The technology for making these kinds of “asks” is readily available; a union need only find a good opportunity to use the technology, and deploy it as appropriate. I’ve poked around a few campaign websites and, unfortunately, many of them seem to be barren of this kind of interactivity. That’s a real shame, because unions are missing a chance to activate workers.

Many campaigns focus on organizing workers who are unlikely to use the Internet, and in these cases, it’s understandable that a union would not bother to develop a website dedicated to the campaign. Indeed, I’d much rather see a campaign which successfully organizes workers who don’t have the means to use the Internet, than a campaign with a shiny new website. At the same time, it’s important to realize that many workers do use the Internet, or have children or friends who do; unions ignore these workers at their peril. Workers who are actively being organized are highly motivated to seek out information about a union campaign. If they have access to the Internet – even indirectly, through their children or friends – they are likely to seek out information online. Whole segments of the union-busting industry are organized around this open secret – firms like Projections, Inc. provide employers with services for developing anti-union websites, as part of the union-busting arsenal.

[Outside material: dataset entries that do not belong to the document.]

/-! ## invalidateTree -/

@[simp] theorem invalidateTree_done (s : State) : (invalidateTree s).done = s.done := rfl
@[simp] theorem invalidateTree_error (s : State) : (invalidateTree s).error = s.error := rfl
@[simp] theorem invalidateTree_treeValid (s : State) : (invalidateTree s).treeValid = false := rfl
@[simp] theorem invalidateTree_ctValid (s : State) : (invalidateTree s).ctValid = false := rfl
@[simp] theorem invalidateTree_busy (s : State) : (invalidateTree s).busy = s.busy := rfl
@[simp] theorem invalidateTree_hosterr (s : State) : (invalidateTree s).hosterr = s.hosterr := rfl
@[simp] theorem invalidateTree_err (s : State) : (invalidateTree s).err = s.err := rfl
@[simp] theorem invalidateTree_errinfo (s : State) : (invalidateTree s).errinfo = s.errinfo := rfl
@[simp] theorem invalidateTree_pad (s : State) : (invalidateTree s).pad = s.pad := rfl
@[simp] theorem invalidateTree_ftLen (s : State) : (invalidateTree s).ftLen = s.ftLen := rfl
@[simp] theorem invalidateTree_sinLen (s : State) : (invalidateTree s).sinLen = s.sinLen := rfl
@[simp] theorem invalidateTree_payLen (s : State) : (invalidateTree s).payLen = s.payLen := rfl
@[simp] theorem invalidateTree_imgLen (s : State) : (invalidateTree s).imgLen = s.imgLen := rfl
@[simp] theorem invalidateTree_soutLen (s : State) : (invalidateTree s).soutLen = s.soutLen := rfl
@[simp] theorem invalidateTree_hdrLen (s : State) : (invalidateTree s).hdrLen = s.hdrLen := rfl
@[simp] theorem invalidateTree_nodeCnt (s : State) : (invalidateTree s).nodeCnt = 0#22 := rfl
@[simp] theorem invalidateTree_root (s : State) : (invalidateTree s).root = 0#22 := rfl
@[simp] theorem invalidateTree_ctLen (s : State) : (invalidateTree s).ctLen = 0#32 := rfl
@[simp] theorem invalidateTree_ft (s : State) : (invalidateTree s).ft = s.ft := rfl
@[simp] theorem invalidateTree_node (s : State) : (invalidateTree s).node = s.node := rfl
@[simp] theorem invalidateTree_ct (s : State) : (invalidateTree s).ct = s.ct := rfl
@[simp] theorem invalidateTree_sin (s : State) : (invalidateTree s).sin = s.sin := rfl
@[simp] theorem invalidateTree_sout (s : State) : (invalidateTree s).sout = s.sout := rfl
@[simp] theorem invalidateTree_pay (s : State) : (invalidateTree s).pay = s.pay := rfl
@[simp] theorem invalidateTree_img (s : State) : (invalidateTree s).img = s.img := rfl
@[simp] theorem invalidateTree_input (s : State) : (invalidateTree s).input = s.input := rfl
@[simp] theorem invalidateTree_resp (s : State) : (invalidateTree s).resp = s.resp := rfl

/-! ## refuseAccess -/

@[simp] theorem refuseAccess_done (s : State) : (refuseAccess s).done = s.done := rfl
@[simp] theorem refuseAccess_error (s : State) : (refuseAccess s).error = s.error := rfl
@[simp] theorem refuseAccess_treeValid (s : State) : (refuseAccess s).treeValid = s.treeValid := rfl
@[simp] theorem refuseAccess_ctValid (s : State) : (refuseAccess s).ctValid = s.ctValid := rfl
@[simp] theorem refuseAccess_busy (s : State) : (refuseAccess s).busy = s.busy := rfl
@[simp] theorem refuseAccess_hosterr (s : State) : (refuseAccess s).hosterr = true := rfl
@[simp] theorem refuseAccess_err (s : State) : (refuseAccess s).err = s.err := rfl
@[simp] theorem refuseAccess_errinfo (s : State) : (refuseAccess s).errinfo = s.errinfo := rfl
@[simp] theorem refuseAccess_pad (s : State) : (refuseAccess s).pad = s.pad := rfl
@[simp] theorem refuseAccess_ftLen (s : State) : (refuseAccess s).ftLen = s.ftLen := rfl
@[simp] theorem refuseAccess_sinLen (s : State) : (refuseAccess s).sinLen = s.sinLen := rfl
@[simp] theorem refuseAccess_payLen (s : State) : (refuseAccess s).payLen = s.payLen := rfl
@[simp] theorem refuseAccess_imgLen (s : State) : (refuseAccess s).imgLen = s.imgLen := rfl
@[simp] theorem refuseAccess_soutLen (s : State) : (refuseAccess s).soutLen = s.soutLen := rfl
@[simp] theorem refuseAccess_hdrLen (s : State) : (refuseAccess s).hdrLen = s.hdrLen := rfl
@[simp] theorem refuseAccess_nodeCnt (s : State) : (refuseAccess s).nodeCnt = s.nodeCnt := rfl
@[simp] theorem refuseAccess_root (s : State) : (refuseAccess s).root = s.root := rfl
@[simp] theorem refuseAccess_ctLen (s : State) : (refuseAccess s).ctLen = s.ctLen := rfl
@[simp] theorem refuseAccess_ft (s : State) : (refuseAccess s).ft = s.ft := rfl
@[simp] theorem refuseAccess_node (s : State) : (refuseAccess s).node = s.node := rfl
@[simp] theorem refuseAccess_ct (s : State) : (refuseAccess s).ct = s.ct := rfl
@[simp] theorem refuseAccess_sin (s : State) : (refuseAccess s).sin = s.sin := rfl
@[simp] theorem refuseAccess_sout (s : State) : (refuseAccess s).sout = s.sout := rfl
@[simp] theorem refuseAccess_pay (s : State) : (refuseAccess s).pay = s.pay := rfl
@[simp] theorem refuseAccess_img (s : State) : (refuseAccess s).img = s.img := rfl
@[simp] theorem refuseAccess_input (s : State) : (refuseAccess s).input = s.input := rfl
@[simp] theorem refuseAccess_resp (s : State) : (refuseAccess s).resp = s.resp := rfl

Unions must do more to communicate with workers online.

Unions must provide workers with high-quality, easy-to-understand, relevant information, to encourage them to support organizing and contracting campaigns. Moreover, unions should do more to entice workers to support a campaign. They can provide their supporters with the tools they need to be effective union activists. Online communication is a key component to successful organizing in the face of increasingly strident corporate union-busting efforts.